Friday, November 19, 2010

Gruyere Potato Gratin

Potatoes... cheese... cream....baked heavenly goodness.....

I am torn about how I feel about this recipe - while it was really good, I feel like the cheese "sweats" too much, causing a very runny consistency and inability for the cheese to fully blend with the cream. Or maybe it was too much chicken stock. I took this recipe from my America's Test kitchen cookbook, for 330 calories. If I did it over again, I would decrease the chicken stock by at least half and possibly 1/4 cup of the white wine, though this recipe is posted based on the exact way I made it.

Grocery List:
- 2 tbsp of butter
- 1 medium onion, minced
- 4 cloves garlic, minced
- 1 tbs. fresh thyme leaves, minced
- 2 tsp. salt
- 1 tsp. black pepper
- 1/2 cup dry white wine
- 1 1/2 cup reduced-sodium chicken broth
- 1 1/2 cup heavy cream or half & half
- 3 bay leves
- 3 russet potatoes, peeled
- 6 oz. Gruyere cheese, shredded (about 1 cup)
- Fresh cut chives (for garnish)

Preheat the oven to 400 degrees. Slice your potatoes 1/8-inch thick.

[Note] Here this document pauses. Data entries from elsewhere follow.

-- ==== Sys2Proof/Laws/DecodeEnds.lean ====
section
/-! SUPPORT. DECODE on a container that R301 to R307 accept, as one equation. -/

namespace Sys2Proof.Machine

/-- What DECODE latches first (R352). -/
def State.setVerify (s : State) (b : Bool) : State := s.setLatch { s.latch with verify := b }

section SetVerify
variable (s : State) (b : Bool)

@[simp] theorem State.setVerify_par : (s.setVerify b).par = s.par := rfl
@[simp] theorem State.setVerify_mem : (s.setVerify b).mem = s.mem := rfl
@[simp] theorem State.setVerify_regs : (s.setVerify b).regs = s.regs := rfl
@[simp] theorem State.setVerify_work : (s.setVerify b).work = s.work := rfl
@[simp] theorem State.setVerify_src : (s.setVerify b).src = s.src := rfl
@[simp] theorem State.setVerify_srclen : (s.setVerify b).srclen = s.srclen := rfl
@[simp] theorem State.setVerify_dst : (s.setVerify b).dst = s.dst := rfl
@[simp] theorem State.setVerify_cap : (s.setVerify b).cap = s.cap := rfl
@[simp] theorem State.setVerify_verify : (s.setVerify b).latch.verify = b := rfl

@[simp] theorem sourceHeader_setVerify : sourceHeader (s.setVerify b) = sourceHeader s := by
  rw [sourceHeader, sourceHeader, State.setVerify_mem, State.setVerify_src]

@[simp] theorem sourceEntries_setVerify : sourceEntries (s.setVerify b) = sourceEntries s := by
  rw [sourceEntries, sourceEntries, sourceHeader_setVerify, State.setVerify_mem, State.setVerify_src]

@[simp] theorem sourcePayload_setVerify : sourcePayload (s.setVerify b) = sourcePayload s := by
  rw [sourcePayload, sourcePayload, sourceHeader_setVerify, State.setVerify_src]

@[simp] theorem sourceL_setVerify : sourceL (s.setVerify b) = sourceL s := by
  rw [sourceL, sourceL, sourceHeader_setVerify]

theorem buffersOk_setVerify : buffersOk (s.setVerify b) ↔ buffersOk s := Iff.rfl

theorem containerOk_setVerify : containerOk (s.setVerify b) ↔ containerOk s := by
  simp only [containerOk, sourceHeader_setVerify, sourceEntries_setVerify, State.setVerify_par,
    State.setVerify_srclen]

end SetVerify

section Container
variable {s : State} {skip : Bool}

/-- The counted symbols of a table are its entries. -/
theorem IsTableOf.perm {t : Table Word32} {es : List (Byte × Word32)} (h : IsTableOf t es)
    (hok : tableOk es) : (counted t).Perm es := by
  refine (List.perm_ext_iff_of_nodup (List.Nodup.of_map _ (counted_syms_nodup t))
    (List.Nodup.of_map _ hok.2)).2 ?_
  rintro ⟨b, f⟩
  rw [mem_counted]
  constructor
  · rintro ⟨h1, h2⟩
    by_cases hb : b ∈ es.map Prod.fst
    · obtain ⟨e, he, rfl⟩ := List.mem_map.1 hb
      rw [h.1 e he] at h1
      subst h1
      exact he
    · exact absurd ((h.2 b hb).symm.trans h1) (Ne.symm h2)
  · intro he
    exact ⟨h.1 _ he, hok.1 _ he⟩

/-- The payload lies in the source buffer. -/
theorem payload_extent (hc : containerOk s) :
    s.src ≤ sourcePayload s ∧ sourcePayload s + (sourceL s + 7) / 8 ≤ s.src + s.srclen := by
  obtain ⟨-, -, -, -, -, h, -⟩ := hc
  rw [sourceL, sourcePayload]
  constructor <;> omega

/-- The payload and the output share no byte. -/
theorem payload_disjoint (hb : buffersOk s) (hc : containerOk s) {n : Nat} (hn : n ≤ s.cap) :
    ∀ x, sourcePayload s ≤ x → x < sourcePayload s + (sourceL s + 7) / 8 → x < s.dst ∨ s.dst + n ≤ x := by
  intro x h1 h2
  obtain ⟨h3, h4⟩ := payload_extent hc
  obtain ⟨-, -, -, -, h5⟩ := hb
  omega

/-- R300 from the tree on: the checks of R308 and R309, the output, the verification, the end. -/
theorem decode_parsed (hb : buffersOk s) (hc : containerOk s) (hsrc : Reachable s.par s.src s.srclen) :
    ∃ t v, IsTableOf t (sourceEntries s) ∧ isBuilt v ∧ v.freq = t ∧
      exec (.decode skip) s = outcome clearDecode (
        if v.root = none ∧ (sourceHeader s).originalSize.toNat ≠ 0 then
          throwErr .format 12 (decodedAt (s.setVerify (!skip)) v)
        else if s.cap < (sourceHeader s).originalSize.toNat then
          throwErr .resource 1 (decodedAt (s.setVerify (!skip)) v)
        else emitOutput (sourcePayload s) (sourceL s) (sourceHeader s).originalSize.toNat
            (decodedAt (s.setVerify (!skip)) v)
          >>= fun p => verifyOutput p.1 (sourceHeader s).checksum
            (sourceHeader s).originalSize.toNat p.2 >>= fun u =>
              .ok (complete (sourceHeader s).originalSize.toNat u)) := by
  obtain ⟨t, seen, v, h1, h2, h3⟩ := decodeCommand_parsed ((buffersOk_setVerify s (!skip)).2 hb)
    ((containerOk_setVerify s (!skip)).2 hc) hsrc
  rw [sourceHeader_setVerify, sourcePayload_setVerify, sourceL_setVerify, State.setVerify_cap] at h3
  rw [sourceEntries_setVerify] at h1
  refine ⟨t, v, h1, isBuilt_of_buildTree h2, ?_, ?_⟩
  · rw [buildTree_ref] at h2
    cases h2
    rfl
  · rw [← h3]
    rfl

section DecodedAt
variable (s : State) (v : Work)

@[simp] theorem decodedAt_regs : (decodedAt s v).regs = setHeaderRegs (sourceHeader s) s.regs := by
  rw [decodedAt, State.setWork_regs, State.setRegs_regs]

@[simp] theorem decodedAt_work : (decodedAt s v).work = v := by rw [decodedAt, State.setWork_work]

@[simp] theorem decodedAt_mem : (decodedAt s v).mem = s.mem := by
  rw [decodedAt, State.setWork_mem, State.setRegs_mem]

@[simp] theorem decodedAt_par : (decodedAt s v).par = s.par := by
  rw [decodedAt, State.setWork_par, State.setRegs_par]

@[simp] theorem decodedAt_latch : (decodedAt s v).latch = s.latch := by
  rw [decodedAt, State.setWork_latch, State.setRegs_latch]

@[simp] theorem decodedAt_dst : (decodedAt s v).dst = s.dst := by rw [State.dst, decodedAt_latch, State.dst]

/-- An end state reads the latch, the parameters, the host's fields and the counters of its base. -/
theorem endState_decodedAt (b : Bool) (r : Regs) (w : Work) (m : Memory) :
    endState (decodedAt (s.setVerify b) v) r w m =
      { endState s r w m with latch := { s.latch with verify := b } } := by
  rw [decodedAt]
  generalize setHeaderRegs _ _ = h
  rfl

/-- The end of DECODE with these registers, working state and memory. -/
abbrev decodeEnd (s : State) (skip : Bool) (r : Regs) (w : Work) (m : Memory) : State :=
  { endState s r w m with latch := { s.latch with verify := !skip } }

/-- The state of a DECODE that has written output. -/
theorem outputAt_end (skip : Bool) (u w w' : Work) (r r' : Regs) (m : Memory) :
    endState (((((decodedAt (s.setVerify (!skip)) v).setWork w).setMem m).setWork w').setRegs r) r' u m =
      decodeEnd s skip r' u m := by
  rw [decodedAt]
  generalize setHeaderRegs _ _ = h
  rfl

/-- R312 passes, or is not asked for: the successful end. -/
theorem verify_complete (skip : Bool) (w : Work) (m : Memory) (out : List Byte) (orig : Nat)
    (hv : skip = true ∨ refCrc32 out = (sourceHeader s).checksum) :
    ∃ w', outcome clearDecode (verifyOutput out (sourceHeader s).checksum orig
        (((decodedAt (s.setVerify (!skip)) v).setWork w).setMem m) >>= fun u =>
          .ok (complete orig u)) =
      .next (decodeEnd s skip (reportRegs s.regs (sourceHeader s) 0x2 (BitVec.ofNat 64 orig)
        (if skip then 0 else (refCrc32 out).zeroExtend 64)) w' m) := by
  have hl : (((decodedAt (s.setVerify (!skip)) v).setWork w).setMem m).latch.verify = !skip := by
    rw [State.setMem_latch, State.setWork_latch, decodedAt_latch, State.setVerify_verify]
  have hr : (((decodedAt (s.setVerify (!skip)) v).setWork w).setMem m).regs =
      setHeaderRegs (sourceHeader s) s.regs := by
    rw [State.setMem_regs, State.setWork_regs, decodedAt_regs, sourceHeader_setVerify,
      State.setVerify_regs]
  have hw : (((decodedAt (s.setVerify (!skip)) v).setWork w).setMem m).work = w := by
    rw [State.setMem_work, State.setWork_work]
  rw [verifyOutput_eq, hl, hr, hw]
  cases skip with
  | true =>
    refine ⟨w, ?_⟩
    rw [if_neg (by simp), ok_bind, outcome_ok, complete_report _ _ (sourceHeader s) 0 s.regs
      (by rw [State.setRegs_regs])]
    rw [State.setRegs_work, State.setMem_work, State.setWork_work, State.setRegs_mem, State.setMem_mem]
    have := outputAt_end s v true w w w { setHeaderRegs (sourceHeader s) s.regs with crcCalc := 0 }
      (reportRegs s.regs (sourceHeader s) 0x2 (BitVec.ofNat 64 orig) 0) m
    rw [← if_pos (c := true = true) (e := (refCrc32 out).zeroExtend 64) (t := (0 : Word64)) rfl] at this
    exact congrArg _ this
  | false =>
    refine ⟨crcRun out (crcInit w), ?_⟩
    have hc : refCrc32 out = (sourceHeader s).checksum := by simpa using hv
    rw [if_pos (by simp)]
    simp only [if_pos hc, ok_bind, outcome_ok]
    rw [complete_report _ _ (sourceHeader s) ((refCrc32 out).zeroExtend 64) s.regs
      (by rw [State.setRegs_regs])]
    rw [State.setRegs_work, State.setWork_work, State.setRegs_mem, State.setWork_mem, State.setMem_mem]
    generalize crcRun out (crcInit w) = w'
    generalize (refCrc32 out).zeroExtend 64 = c
    exact congrArg _ (outputAt_end s v false w' w w' { setHeaderRegs (sourceHeader s) s.regs with crcCalc := c }
      (reportRegs s.regs (sourceHeader s) 0x2 (BitVec.ofNat 64 orig) c) m)

/-- An error after the table and before the output (R308, R309). -/
theorem raise_decodedAt (skip : Bool) {k : ErrKind} {d : Byte} (hb : beforeHeader ⟨k, d⟩ = false)
    (hk : k ≠ .checksumMismatch) :
    outcome clearDecode (throwErr k d (decodedAt (s.setVerify (!skip)) v)) =
      .next (decodeEnd s skip (reportRegs s.regs (sourceHeader s) (statusError ⟨k, d⟩) 0 0) v s.mem) := by
  have hr : (decodedAt (s.setVerify (!skip)) v).regs = setHeaderRegs (sourceHeader s) s.regs := by
    rw [decodedAt_regs, sourceHeader_setVerify, State.setVerify_regs]
  rw [throwErr, outcome_raised, raiseEnd_report hb hk hr, endState_decodedAt, decodedAt_work, decodedAt_mem,
    State.setVerify_mem]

As I had mentioned previously, I've been in the market for a dutch oven. Well, another sale at World Market and I caved to purchase my new 5-quart dutch oven, ta-da!


The recipe just so happened to call for one, so this worked out quite nice. Melt the butter in a pot or a dutch oven over medium-high heat. Add the onions and cook until the onions are softened, lightly browned. Add the garlic, thyme, salt and pepper. Cook until fragrant, about 30 seconds.


Add the wine, scrape up any browned bits on the bottom of the pan with a wooden spoon. Cook until most of the wine is evaporated, 3-5 minutes.


Add the chicken broth, cream and bay leaves. Stir in half of the gruyere cheese.


Line the baking dish with 3 layers of potato, discard the bay leaves, then pour 3/4 of the cheese-cream mixture over top. Add an additional layer of potato slices and top with the additional sauce.



You can see how runny the mixture is, but it does help cook and soften the potato slices.





Sprinkle the cheese over the potatoes and cover with aluminum foil. Cook in the oven for 30 minutes.




Take the aluminum foil off and add the chives to the top, bake for another 10 minutes or until top is golden brown.


Remove from the oven and let sit for about 10 minutes for sauce to thicken, then serve.




Served with maple-cider glazed pork tenderloin.

2 comments:

  1. i have a similar recipe and thought the same thing, maybe a little flour in the cream would be a thickener. Hmm, maybe I should try that, anne

    ReplyDelete
  2. The funny thing is that I had flour out on the counter and I overlooked it. If you try it, let me know how it goes!